Sramana Mitra: Let’s switch gears a bit and talk about hyper growth. The SaaS industry, especially, is going through hyper growth and there are lots of great companies in the market right now that are going through hyper growth. You sit on the board on one of the most prominent of those. Tell us what you have learned about managing hyper growth.
Anita Sands: First of all, it has been an amazing experience. I’ve been on the board for four years now. The company was doing very well before I got there. Hopefully, it will be doing very well after I leave. I think there are some great lessons to be learned. Some of these will seem obvious. When you really see where the rubber hits the road, they’re not that obvious at all. I have yet to see a company that is as disciplined around execution and that has a high performance culture as ServiceNow has. That’s been embedded in their genome from day one. That’s my number one observation.
The second thing is, they have a myopic focus on the customer. From the very early days, they really wanted to do something that could make the lives of their customer better. They stayed relentlessly focused on that. They’re now working through the creation of a customer success organization because they are becoming a predominant player in the ecosystem of major enterprises. That’s been very important.
The third thing was really a leadership question. I give Fred Luddy a tremendous amount of credit here. Fred was a little older when he started ServiceNow. He had the maturity, foresight, and self-awareness to appreciate that there was going to come a time when he wasn’t the right person to lead the company. He’s still involved. He’s the Chairman of our Board. He remains involved as an iconic figure loved by employees and customers alike. He realized that he needs to bring in a professional CEO who knew how to scale a company and who knew how to put all of the pieces in place to create the success story that has happened today.
Fred handed the reins over at the right point in time. I’m working with and advising a lot of earlier stage startups. Many of them have this technical founder in place. Some of them really don’t have that same level of comfort, confidence, or self-awareness to realize that their company could do so much better by bringing in a CEO who’s actually not learning everything on the job. It’s a great thing for these founders to embrace running a company and starting up and getting going.
But really? Do you want to have to learn every single thing new on the margin as a first-time CEO? I think that jeopardizes your chances of success to quite an extent, depending on the individual in question. Equally to give Frank his dues, Frank realized that he had taken the company right through the IPO to the $2 billion in revenue. They publicly stated an objective of $4 billion in revenue by 2020, which they’re on a great path to achieve. ServiceNow started by selling into the CIO organization, but it is a workflow platform that extends across the enterprise.

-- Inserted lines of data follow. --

/-- PWR; the module's power is a measurement, a free value. -/
def State.pwrWord (s : State) (r : RegName) (held : Nat) : Nat :=
  match r with
  | .pwrStatus => flagWord [(s.pwr.feedAOk, 0), (s.pwr.feedBOk, 1), (s.pwr.holdupOk, 2), (s.pwr.charging, 3), (s.pwr.rideThrough, 4),
      (s.pwr.slotB, 5), (s.pwr.strapFault, 6), (s.pwr.partnerPresent, 7), (s.pwr.ejectReq, 8), (s.pwr.pullOk, 9)]
      + 2 ^ 16 * (s.pwr.carrierId % 256)
  | .pwrHoldup => s.pwr.bankVolt % 2 ^ 12 + 2 ^ 12 * (s.pwr.bankCap % 2 ^ 12) + 2 ^ 24 * bankEnergy s.pwr.bankVolt s.pwr.bankCap
  | .pwrFeeds => s.pwr.feedA % 2 ^ 12 + 2 ^ 16 * (s.pwr.feedB % 2 ^ 12)
  | .pwrDraw => Config.free s.freeCtr % 2 ^ 12
  | _ => held

/-- The mapping that TB_MAP_SEL selects; a cycle that is not kept reads 0 (R120). -/
def State.mapSelected (s : State) : Anchor :=
  let n := s.fld .mapSel 0 16
  if n = 0 then s.tb.anchor else s.tb.mapHist.getD (n - 1) {}

/-- TB. -/
def State.tbWord (s : State) (r : RegName) (i : Nat) (held : Nat) : Nat :=
  let m := s.mapSelected
  match r with
  | .angStatus => s.status
  | .angNowLo => wordOf s.tb.ang 0
  | .angNowHi => wordOf s.tb.ang 1
  | .angFreq => s.tb.freq % 2 ^ 20
  | .mapWord => [wordOf m.ang 0, wordOf m.ang 1, m.pt.ns, wordOf m.pt.sec 0, wordOf m.pt.sec 1, wordOf m.period 0, wordOf m.period 1].getD i 0
  | .ptStatus => s.tb.ptState.code + 256 * s.tb.master + 2 ^ 16 * s.tb.annTimeouts
  | .ptNowNs => s.tb.pt.ns
  | .ptNowSec => wordOf s.tb.pt.sec i
  | .ptAdj => unsignedOf 16 s.tb.ptAdj
  | .ptOffset => unsignedOf 32 s.tb.ptOffset
  | .almCtrl =>
    let a := s.tb.alarms.getD i {}
    flagWord [(a.armed, 0), (a.ptBase, 1), (a.periodic, 2), (a.fired, 3), (a.skipped, 4), (a.late, 5)] + 2 ^ 16 * a.skipCount
  | .almDueX => if (s.tb.alarms.getD i {}).ptBase then held else 0
  | _ => held

/-- Days and seconds as a calendar: `n` seconds since 2000-01-01 00:00:00, by years and then months. -/
def calYears : Nat → Nat → Nat → Nat × Nat
  | 0, y, d => (y, d)
  | k + 1, y, d =>
    let n := if leapYear y then 366 else 365
    if d < n then (y, d) else calYears k (y + 1) (d - n)

/-- Month and day from a day of the year. -/
def calMonths (y : Nat) : Nat → Nat → Nat → Nat × Nat
  | 0, m, d => (m, d)
  | k + 1, m, d => if d < monthDays y m then (m, d) else calMonths y k (m + 1) (d - monthDays y m)

/-- The calendar of a count of seconds since 2000-01-01 00:00:00. -/
def calOfSecs (n : Nat) : Cal :=
  let (y, d) := calYears 200 0 (n / 86400)
  let (m, dd) := calMonths y 11 1 d
  { year := y, month := m, day := dd + 1, hour := n % 86400 / 3600, min := n % 3600 / 60, sec := n % 60 }

/-- Local time: UTC plus RTC_UTC_OFFSET minutes (R145). -/
def State.localCal (s : State) : Cal :=
  calOfSecs (Int.ofNat s.rtc.cal.secs + 60 * signedOf 32 (s.reg .rtcUtcOffset).toNat).toNat

/-- RTC. -/
def State.rtcWord (s : State) (r : RegName) (held : Nat) : Nat :=
  match r with
  | .rtcStatus => flagWord [(s.rtc.osf, 0), (s.rtc.rangeEnd, 1), (s.rtc.onBackupSeen, 2), (s.rtc.backupWeak, 3)] + 2 ^ 16 * s.rtc.backupVolt
  | .calTime => s.rtc.cal.timeWord
  | .calDate => s.rtc.cal.dateWord
  | .locTime => s.localCal.timeWord
  | .locDate => s.localCal.dateWord
  | .rtcTrim => held + s.rtc.trim
  | .rtcTemp => s.rtc.temp
  | _ => held

/-- HQ_n_CTRL. -/
def hqCtrlWord (q : Queue) : Nat :=
  flagWord [(q.enable, 0), (q.kind, 3), (q.durable, 4), (q.auth, 5), (q.legacyPop, 6), (q.poll, 7)] + 2 ^ 8 * q.owner + 2 ^ 12 * q.sqLog2
    + 2 ^ 16 * q.cqLog2 + 2 ^ 20 * q.engine

/-- HQ; HQ_n_PORT reads by its own rules (R185). -/
def State.hqWord (s : State) (r : RegName) (i : Nat) (held : Nat) : Nat :=
  let q := s.queue i
  match r with
  | .hqCtrl => held + 256 * s.hq.lastServed
  | .hqFault => s.hq.faultQueue + 256 * s.hq.faultPtr
  | .hqNCtrl => hqCtrlWord q
  | .hqNStatus => flagWord [(q.enable && !q.ringErr, 0), (q.readable.isEmpty && q.packets.isEmpty, 1), (q.underrun, 2), (q.busy, 3),
      (q.ptrReset, 4), (q.stale, 5), (q.evt, 6), (q.ringErr, 7)] + 2 ^ 15 * s.credit i
  | .hqNGen => q.gen.toNat
  | .hqNTiming => q.coalesce + 256 * q.staleUs
  | _ => held

/-- EVT. -/
def State.evtWord (s : State) (r : RegName) (i j : Nat) (held : Nat) : Nat :=
  match r with
  | .evtPend => wordOf s.evt.pend.toNat i
  | .evtSoft => bitsOf s.evt.pend.toNat 124 4
  | .evtNextCore => s.nextCoreSource i j
  | .evtNextHost => s.nextHostSource i
  | _ => held

/-- Local lease time remaining in µs (WB_LEASE_STATUS.REMAIN_US). -/
def State.remainUs (s : State) : Nat :=
  match s.wb.lease with
  | .held => satAt 65535 ((s.wb.expiry - s.tb.csr) / 100)
  | .consent => satAt 65535 ((s.wb.consentEnd.getD 0 - s.tb.csr) / 100)
  | _ => 0

/-- WB. -/
def State.wbWord (s : State) (r : RegName) (i : Nat) (held : Nat) : Nat :=
  match r with
  | .wbLeaseStatus => s.wb.lease.code + flagWord [(s.wb.holderB, 3), (s.wb.holderValid, 4), (s.wb.fenced, 5), (s.wb.refReach, 6),
      (s.wb.partner.hb.refReach, 7)] + 256 * satAt 255 s.wb.missedHb + 2 ^ 16 * s.remainUs
  | .wbLeaseGen => s.wb.gen
  | .wbJsn => wordOf s.wb.jsn i
  | .wbJsnAck => wordOf s.wb.jsnAck i
  | .wbCycle => wordOf s.wb.cycle i
  | .wbFollow => s.wb.followLast % 2 ^ 16 + 2 ^ 16 * (s.wb.followMax % 2 ^ 16)
  | .wbShadow => s.wb.shadowCount % 2 ^ 16 + 2 ^ 16 * (s.wb.shadowLast % 2 ^ 16)
  | .wbDrillLast => s.wb.drillResult % 4 + 2 ^ 16 * (s.wb.drillTime % 2 ^ 16)
  | .wbResync => s.wb.resyncStep + 2 ^ 16 * s.wb.resyncProg
  | .wbRefStats => s.wb.refGrants % 2 ^ 16 + 2 ^ 16 * (s.wb.refDenies % 2 ^ 16)
  | .wbLaneStatus => flagWord [(s.wb.lane0, 0), (s.wb.lane1, 1)] + 256 * s.wb.proto
  | _ => held

/-- CORE/MPU: index 2k + 1 of a lockstep pair reads 0 (table MPU instances). -/
def State.coreWord (s : State) (r : RegName) (i : Nat) (held : Nat) : Nat :=
  let p := s.pair i
  let m := s.core.mpus.getD i {}
  match r with
  | .coreCfg => if i = 0 then 0 else held
  | .coreStatus => p.state + 4 * ofBool p.selftest + 16 * s.recentMismatches i + 256 * p.lastCause + 2 ^ 16 * p.eccCe
  | .coreMismatchPc => wordOf p.pc 0
  | .coreMismatchPcHi => wordOf p.pc 1
  | .mpuStatus => if s.mpuAbsent i then 0
      else flagWord [(m.syncPend, 0), (m.drain, 1), (m.syncErr, 2)] + 8 * m.errRegion + 2 ^ 16 * m.faultCount
  | .mpuFaultAddrLo => if s.mpuAbsent i then 0 else wordOf m.faultAddr 0
  | .mpuFaultInfo => if s.mpuAbsent i then 0 else wordOf m.faultAddr 1 % 2 ^ 16 + 2 ^ 16 * m.faultPriv + 2 ^ 18 * m.faultKind
  | .mpuBaseLo | .mpuBaseHi | .mpuAttr => if s.mpuAbsent i then 0 else held
  | _ => held

/-- PRG. -/
def State.prgWord (s : State) (r : RegName) (i j : Nat) (held : Nat) : Nat :=
  let t := s.prg.tasks.getD i {}
  match r with
  | .prgId => (s.prg.image.map fun (p : ProgImage) => leField p.digest 0 4).getD 0
  | .prgStatus => (if s.prg.restartKind.isSome ∧ s.prg.runState = 1 then 3 else s.prg.runState) + 8 * ofBool (!s.prg.forces.isEmpty)
      + 16 * s.prg.stage + 256 * ofBool s.prg.lastCold + 2 ^ 16 * s.prg.forces.length
  | .prgRefuse => s.prg.refuse % 16
  | .prgMainCfg => (s.prg.image.map fun (p : ProgImage) => p.minCycleUs % 2 ^ 20 + 2 ^ 20 * (p.ovrLimit % 256)).getD (10000 + 2 ^ 20 * 3)
  | .prgMainWatch => (s.prg.image.map fun (p : ProgImage) => p.watchUs % 2 ^ 24).getD 0
  | .prgMainMaxc => (s.prg.image.map fun (p : ProgImage) => p.maxCycleUs % 2 ^ 24).getD 0
  | .prgScanCfg => s.cfg.scanTmoUs % 2 ^ 14 + 2 ^ 16 * (s.cfg.staleLimit % 256)
  | .prgCycle => wordOf s.prg.cycle i
  | .prgCycleLast => s.prg.cycleLast % 2 ^ 24
  | .prgCycleMax => s.prg.cycleMax % 2 ^ 24
  | .prgInstar => s.prg.progress % 2 ^ 10
  | .prgConfirmLeft => match s.prg.confirmEnd with
    | some e => satAt 131071 ((e - s.tb.csr + 99999999) / 100000000)
    | none => 0
  | .prgTaskTime => wordOf s.prg.taskTime i
  | .prgTaskCfg => flagWord [(t.present, 0), (t.prot, 1)] + 4 * (t.priority % 16) + 2 ^ 6 * (t.home % 4) + 2 ^ 8 * (t.backups.getD 0 0 % 4)
      + 2 ^ 10 * (t.backups.getD 1 0 % 4) + 2 ^ 12 * (t.backups.getD 2 0 % 4) + 2 ^ 14 * (t.ovrLimit % 256)
  | .prgTaskStatus => t.pair % 4 + flagWord [(t.moved, 2), (t.running, 3)] + 256 * satAt 255 t.ovrRun + 2 ^ 16 * satAt 65535 t.ovrTotal
  | .prgTaskWord => [wordOf t.rel 0, wordOf t.rel 1, wordOf t.per 0, wordOf t.per 1 % 2 ^ 16, wordOf t.relNum 0, wordOf t.relNum 1].getD j 0
  | _ => held

/-- LOOP. -/
def State.loopWord (s : State) (r : RegName) (i : Nat) (held : Nat) : Nat :=
  let g := s.loop.groups.getD i {}
  let o := s.loop.stages.getD i {}
  match r with
  | .loopStatus => s.loopLoad % 2 ^ 16 + 2 ^ 16 * (s.loop.lastRefuse % 16) + 2 ^ 31 * ofBool s.loopOn
  | .loopBundle => s.loop.window % 2 ^ 16 + 2 ^ 16 * (s.loop.followMax % 2 ^ 16)
  | .loopSlotStatus => slotStatus (s.loop.slots.getD i {})
  | .loopSlotOut => (s.loop.slots.getD i {}).uSlot.toNat
  | .loopGrpStatus => flagWord [(g.configured, 0), (g.conflict, 1), (g.none_, 2)] + 2 ^ 16 * (g.selected % 2 ^ 9)
  | .loopOutStatus => flagWord [(o.active, 0), (o.extSat, 1), (o.clamped, 4), (o.fric, 5), (o.safeOut, 6)] + 4 * (o.extCause % 4)
  | .loopOutValue => o.value.toNat
  | _ => held

/-- Positions that end A, and end B, reach on ring p: the end drives, the ring is started and no break lies between (R384). -/
def State.reachBits (s : State) (p pos : Nat) : Bool × Bool :=
  let r := s.ring p
  let own := s.drivesEnd p && started r
  let other := r.partnerEnd && started r
  let a := decide (pos ≤ lastFromA (s.ringN p) r.break1 r.break2)
  let b := decide (firstFromB r.break1 r.break2 ≤ pos)
  if s.pwr.slotB then (other && a, own && b) else (own && a, other && b)

/-- SLK_NODE_p_n_STATUS. -/
def State.nodeStatus (s : State) (p pos : Nat) : Nat :=
  let n := s.node p pos
  let (a, b) := s.reachBits p pos
  let cmpf := match n.prev with
    | some x => x.cmpf != 0
    | none => false
  n.openTap % 2 ^ 19 + flagWord [(!n.suspects.isEmpty, 19), (n.idMismatch, 22), (a && n.presence == 1, 23), (b && n.presence == 1, 24),
    (n.alarmPend || cmpf, 25)] + 2 ^ 20 * n.presence + 2 ^ 26 * satAt 63 (n.missHist.filter id).length

/-- SLK; RUN's rings read 0 on a manager (R361). -/
def State.slkWord (s : State) (r : RegName) (i j : Nat) (held : Nat) : Nat :=
  let x := s.ring i
  match r with
  | .slkCtrl => if s.cfg.manager then (setField (BitVec.ofNat 32 held) 4 4 0).toNat else held
  | .slkStatus => flagWord [(s.powered 6, 0), (s.sys.mode == .cocoon && s.sys.formerHolder && s.bit .slkCtrl 0, 1)]
  | .slkEpoch => s.slk.epoch % 2 ^ 32
  | .slkStrobe => wordOf s.slk.strobeAng i
  | .slkCkCause => s.slk.ckCause % 256
  | .slkPortCtrl => held + 2 ^ 16 * s.ringN i
  | .slkPortStatus => x.rstate + flagWord [(x.carrier, 3), (x.breakSeen, 4), (x.missingSeen, 5), (x.alarmSeen, 6), (x.sweepLag, 7)]
      + 256 * (x.enumReason % 256) + 2 ^ 16 * (x.sweepUs % 2 ^ 16)
  | .slkPortBreak => x.break1 % 256 + 256 * (x.break2 % 256)
  | .slkPortErr => x.crcErr % 2 ^ 16 + 2 ^ 16 * (x.rereads % 2 ^ 16)
  | .slkPortAlarm => x.alarmPos % 256 + 256 * (x.alarmCause % 256) + 2 ^ 16 * (x.alarmCount % 2 ^ 16)
  | .slkPortMissed => x.missedN % 256 + 256 * (x.lostN % 256)
  | .slkNodeStatus => s.nodeStatus i (j + 1)
  | _ => held

/-- EST; RUN reads 0 on a manager (R404). -/
def State.estWord (s : State) (r : RegName) (i j : Nat) (held : Nat) : Nat :=
  match r with
  | .estCtrl => if s.cfg.manager then (setField (BitVec.ofNat 32 held) 0 1 0).toNat else held
  | .estStatus => flagWord ([(s.arrayOn, 0), (s.est.lag, 5), (s.est.modelOk, 6)]
      ++ (List.range 4).map fun g => (s.powered 4 && s.unitUp (8 + g), 1 + g)) + 2 ^ 16 * satAt 65535 s.est.arrayUs
  | .estEpoch => s.est.epoch % 2 ^ 32
  | .estParamEpoch => s.est.paramEpoch % 2 ^ 32
  | .estCells => s.est.cells.length % 2 ^ 14
  | .estQty => ((s.est.quantities.getD i []).getD j 0).toNat
  | _ => held

/-- Nodes yet to acknowledge block 1 (PROT_NODES_LEFT, R466). -/
def State.nodesLeft (s : State) : Nat :=
  s.slk.rings.foldl (fun n (r : Ring) => n + (r.nodes.filter fun (x : Node) => x.presence == 1 && !x.block1Ok).length) 0

/-- PROT. -/
def State.protWord (s : State) (r : RegName) (i : Nat) (held : Nat) : Nat :=
  let g := s.trip i
  let t := s.prot.strings.getD i {}
  match r with
  | .protStatus => flagWord [(s.prot.set.isSome, 0), (s.prot.staged.isSome, 1), (s.block1Pending, 2), (s.inhibit true, 3), (s.inhibit false, 4),
      (s.tripBits != 0, 5), (s.prot.strings.any fun (x : ProtStr) => strBits x 2 != 0 || x.missLimit, 6),
      ((s.prot.strings.any fun (x : ProtStr) => strBits x 1 != 0) || s.prot.ringWarn != 0
        || (List.range s.cfg.strings.length).any s.strOpenTap, 7)]
      + 256 * s.tripBits + 2 ^ 16 * satAt 65535 s.prot.trips
  | .protSetSeq => (s.prot.set.map fun (x : ProtSet) => x.setSeq).getD 0
  | .protDigest => byteWord s.prot.setDigest i
  | .protStagedSeq => (s.prot.staged.map fun (x : ProtSet) => x.setSeq).getD 0
  | .protLast => s.prot.lastCause % 256 + 256 * (s.prot.lastPos % 256) + 2 ^ 16 * (s.prot.lastRing % 4) + 2 ^ 18 * (s.prot.lastSev % 4)
  | .protNodesLeft => s.nodesLeft % 2 ^ 9
  | .protGrp => flagWord [(g.en, 0), (g.tripped, 1), (s.resetOk i, 2), (g.rearmWait, 3), (g.confirmed, 4), (g.backupFired, 5), (g.test, 6)]
      + 256 * (g.firstCause % 256) + 2 ^ 16 * (g.firstPos % 256) + 2 ^ 24 * (g.firstRing % 4)
  | .protStr => strBits t 1 + 256 * strBits t 2 + 2 ^ 16 * (t.trip % 64) + flagWord [(t.missLimit, 22), (t.missTrip, 23), (s.strOpenTap i, 24),
      (strInhibit t true, 25), (strInhibit t false, 26)]
  | _ => held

Now, they’re selling into other parts of the enterprise. They’re selling into marketing. They’re selling into HR. They’re selling into customer service. Frank said, “Could I lead this company for the next phase? Yes, I could. Is there somebody out there who could do a better job, who knows enterprise transformation, and who knows the world beyond the CIO domain? Absolutely.” He set out the expectation that when the time came he would hand over the reins. As a Board Director, that was a very magnanimous, mature, and thoughtful approach.
We had the luxury of solving for an outcome and not a timeline. We could look at candidates over a period of time. When we really felt we had complete conviction around a certain individual, we could act. Therefore, when John Donahoe came along, the Board found his vision and experience very compelling. What we loved about John were two things. One is that he comes from the consumer world.
Frank and Fred had a really strong conviction that the expectations of customers and employees are merging. It’s not okay for customers to have this seamless and delightful experience with all of the software they’re using in their home lives and then they walk across the threshold into a company and have to deal with the clunky, outdated, unintuitive applications. We don’t think that’s the future. We don’t think that’s acceptable anymore. We wanted somebody that brought that consumer DNA into the company.
John was also the CEO of Bain, the consulting group. He has a very deep set of experiences in enterprise transformation and he knows how to talk to CEOs about thinking about that. Innovation and transformation extends way beyond just what you do with your technology. It’s about your process, culture, and people. John has an incredible amount of depth there. There’s an amazing lesson there for startups.
Have the thoughtfulness. Have the self-awareness to know when the time is right to hand the baton on to the next guy. I hope that people surround themselves with a board that can advise them to do that and can bring that objectivity to that decision. Frank often talks about one of the hardest things for a startup is realizing when you have outgrown somebody. The person that took you from north of $10 million to $100 million isn’t the person who can take you to a billion.
It’s very hard for founders to let go of people who have been in the trenches with them from day one. If you want to be successful, you have to be willing to recognize when somebody is at the limits of their experience or capabilities.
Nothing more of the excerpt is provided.